**YOUR INSTRUCTIONS:** The required output is every line from the beginning of the entries below through the line that includes "in an engine", copied exactly.

==================================================

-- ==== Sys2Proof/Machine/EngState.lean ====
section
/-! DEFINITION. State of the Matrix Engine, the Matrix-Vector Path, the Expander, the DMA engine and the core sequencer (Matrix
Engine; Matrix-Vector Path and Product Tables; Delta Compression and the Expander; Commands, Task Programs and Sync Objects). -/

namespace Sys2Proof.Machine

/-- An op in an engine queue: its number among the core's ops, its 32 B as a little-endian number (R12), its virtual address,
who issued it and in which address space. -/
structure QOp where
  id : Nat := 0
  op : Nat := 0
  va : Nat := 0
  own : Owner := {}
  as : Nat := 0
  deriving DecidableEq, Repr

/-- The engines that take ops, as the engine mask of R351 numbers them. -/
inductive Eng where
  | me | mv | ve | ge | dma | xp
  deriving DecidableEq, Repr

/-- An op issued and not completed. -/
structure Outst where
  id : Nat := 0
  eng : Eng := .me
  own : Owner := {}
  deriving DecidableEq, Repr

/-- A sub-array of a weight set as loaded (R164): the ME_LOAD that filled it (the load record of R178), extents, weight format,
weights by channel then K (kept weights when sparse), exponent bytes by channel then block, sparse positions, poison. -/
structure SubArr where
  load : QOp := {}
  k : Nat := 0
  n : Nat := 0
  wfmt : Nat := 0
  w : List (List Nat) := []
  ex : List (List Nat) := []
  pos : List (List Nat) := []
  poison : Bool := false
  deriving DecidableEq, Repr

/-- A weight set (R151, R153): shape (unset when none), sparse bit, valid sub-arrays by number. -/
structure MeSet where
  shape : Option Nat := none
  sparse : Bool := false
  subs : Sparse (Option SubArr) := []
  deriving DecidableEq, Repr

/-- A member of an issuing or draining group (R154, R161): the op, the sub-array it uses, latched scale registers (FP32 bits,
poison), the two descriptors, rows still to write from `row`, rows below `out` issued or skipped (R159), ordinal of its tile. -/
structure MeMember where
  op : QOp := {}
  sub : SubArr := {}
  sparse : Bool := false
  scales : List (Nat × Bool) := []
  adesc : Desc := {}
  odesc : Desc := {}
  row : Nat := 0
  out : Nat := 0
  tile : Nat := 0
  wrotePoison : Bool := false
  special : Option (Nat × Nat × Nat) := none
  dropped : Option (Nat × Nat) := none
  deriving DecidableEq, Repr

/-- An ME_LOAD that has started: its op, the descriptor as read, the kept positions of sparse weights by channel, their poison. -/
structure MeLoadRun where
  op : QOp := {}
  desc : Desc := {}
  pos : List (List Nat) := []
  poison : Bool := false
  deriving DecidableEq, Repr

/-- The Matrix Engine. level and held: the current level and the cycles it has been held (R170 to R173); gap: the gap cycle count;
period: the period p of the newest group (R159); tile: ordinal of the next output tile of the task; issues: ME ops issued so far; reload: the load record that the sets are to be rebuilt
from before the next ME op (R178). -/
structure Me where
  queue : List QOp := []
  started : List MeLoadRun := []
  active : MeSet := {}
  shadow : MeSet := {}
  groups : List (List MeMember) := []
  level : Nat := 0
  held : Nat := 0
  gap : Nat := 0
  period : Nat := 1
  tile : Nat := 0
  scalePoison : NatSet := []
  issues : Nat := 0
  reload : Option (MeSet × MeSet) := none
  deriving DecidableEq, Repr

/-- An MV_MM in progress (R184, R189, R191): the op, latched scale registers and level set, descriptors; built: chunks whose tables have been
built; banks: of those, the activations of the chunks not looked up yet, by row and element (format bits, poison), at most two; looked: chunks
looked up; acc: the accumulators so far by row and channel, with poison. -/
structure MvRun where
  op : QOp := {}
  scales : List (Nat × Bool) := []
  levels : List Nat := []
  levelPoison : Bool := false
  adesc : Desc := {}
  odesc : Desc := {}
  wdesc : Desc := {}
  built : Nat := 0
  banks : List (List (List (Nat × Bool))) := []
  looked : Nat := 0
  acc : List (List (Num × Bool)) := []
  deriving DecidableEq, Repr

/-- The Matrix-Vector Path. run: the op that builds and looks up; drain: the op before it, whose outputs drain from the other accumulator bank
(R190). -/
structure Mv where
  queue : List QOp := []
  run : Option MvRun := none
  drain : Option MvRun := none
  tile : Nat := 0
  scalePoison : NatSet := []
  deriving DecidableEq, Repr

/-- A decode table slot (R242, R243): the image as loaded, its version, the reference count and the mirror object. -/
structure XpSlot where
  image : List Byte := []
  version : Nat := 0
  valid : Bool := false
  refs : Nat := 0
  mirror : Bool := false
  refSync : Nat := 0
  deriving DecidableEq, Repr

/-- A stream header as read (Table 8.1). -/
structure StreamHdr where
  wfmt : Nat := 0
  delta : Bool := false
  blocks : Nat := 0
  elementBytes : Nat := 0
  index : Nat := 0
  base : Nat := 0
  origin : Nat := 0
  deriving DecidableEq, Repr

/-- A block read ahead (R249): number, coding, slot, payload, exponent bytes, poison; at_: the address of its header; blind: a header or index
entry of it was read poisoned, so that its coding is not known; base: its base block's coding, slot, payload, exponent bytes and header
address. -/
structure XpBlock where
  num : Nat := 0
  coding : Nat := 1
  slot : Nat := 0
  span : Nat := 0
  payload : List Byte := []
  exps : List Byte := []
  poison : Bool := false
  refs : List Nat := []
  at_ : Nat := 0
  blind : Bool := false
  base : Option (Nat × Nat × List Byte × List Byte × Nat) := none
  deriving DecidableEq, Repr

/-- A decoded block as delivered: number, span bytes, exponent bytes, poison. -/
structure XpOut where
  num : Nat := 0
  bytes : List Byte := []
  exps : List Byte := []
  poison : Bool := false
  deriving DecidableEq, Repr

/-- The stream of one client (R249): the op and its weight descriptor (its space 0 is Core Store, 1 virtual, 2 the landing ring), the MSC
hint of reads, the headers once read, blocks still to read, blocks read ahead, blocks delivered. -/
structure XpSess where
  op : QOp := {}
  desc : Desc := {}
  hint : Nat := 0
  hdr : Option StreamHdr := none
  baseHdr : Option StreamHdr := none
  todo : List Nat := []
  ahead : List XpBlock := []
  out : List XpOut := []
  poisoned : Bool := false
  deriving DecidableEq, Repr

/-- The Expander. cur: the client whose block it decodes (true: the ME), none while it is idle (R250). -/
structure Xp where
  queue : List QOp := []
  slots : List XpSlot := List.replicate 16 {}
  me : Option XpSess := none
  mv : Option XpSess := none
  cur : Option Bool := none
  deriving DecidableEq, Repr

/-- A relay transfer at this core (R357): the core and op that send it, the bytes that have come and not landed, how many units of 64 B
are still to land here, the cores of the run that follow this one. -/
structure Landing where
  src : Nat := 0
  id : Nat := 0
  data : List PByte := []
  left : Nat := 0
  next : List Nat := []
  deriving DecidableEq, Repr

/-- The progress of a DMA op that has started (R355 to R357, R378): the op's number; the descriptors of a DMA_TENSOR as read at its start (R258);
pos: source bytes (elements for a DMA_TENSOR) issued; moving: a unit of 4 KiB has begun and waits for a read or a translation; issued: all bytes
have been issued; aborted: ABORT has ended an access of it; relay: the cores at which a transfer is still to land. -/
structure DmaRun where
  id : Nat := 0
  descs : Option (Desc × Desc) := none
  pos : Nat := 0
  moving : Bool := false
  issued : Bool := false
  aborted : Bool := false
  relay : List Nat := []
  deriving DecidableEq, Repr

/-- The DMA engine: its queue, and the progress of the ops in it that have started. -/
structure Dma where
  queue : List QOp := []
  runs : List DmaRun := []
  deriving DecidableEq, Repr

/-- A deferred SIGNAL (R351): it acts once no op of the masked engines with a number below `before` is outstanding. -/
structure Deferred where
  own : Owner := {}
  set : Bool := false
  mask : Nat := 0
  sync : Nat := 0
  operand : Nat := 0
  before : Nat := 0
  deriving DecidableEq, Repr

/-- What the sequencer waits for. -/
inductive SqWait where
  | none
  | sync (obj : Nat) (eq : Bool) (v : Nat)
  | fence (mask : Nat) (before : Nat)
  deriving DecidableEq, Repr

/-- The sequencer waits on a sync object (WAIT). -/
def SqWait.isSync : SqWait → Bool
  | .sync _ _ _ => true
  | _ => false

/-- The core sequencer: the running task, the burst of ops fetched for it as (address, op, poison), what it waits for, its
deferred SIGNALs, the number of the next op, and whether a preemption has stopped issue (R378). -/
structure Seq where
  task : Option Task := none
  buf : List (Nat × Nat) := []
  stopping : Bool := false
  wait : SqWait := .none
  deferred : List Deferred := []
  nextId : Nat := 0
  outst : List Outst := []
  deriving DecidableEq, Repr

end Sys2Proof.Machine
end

==================================================

**OUTPUT:**
-- ==== Sys2Proof/Machine/EngState.lean ====
section
/-! DEFINITION. State of the Matrix Engine, the Matrix-Vector Path, the Expander, the DMA engine and the core sequencer (Matrix
Engine; Matrix-Vector Path and Product Tables; Delta Compression and the Expander; Commands, Task Programs and Sync Objects). -/

namespace Sys2Proof.Machine

/-- An op in an engine queue: its number among the core's ops, its 32 B as a little-endian number (R12), its virtual address,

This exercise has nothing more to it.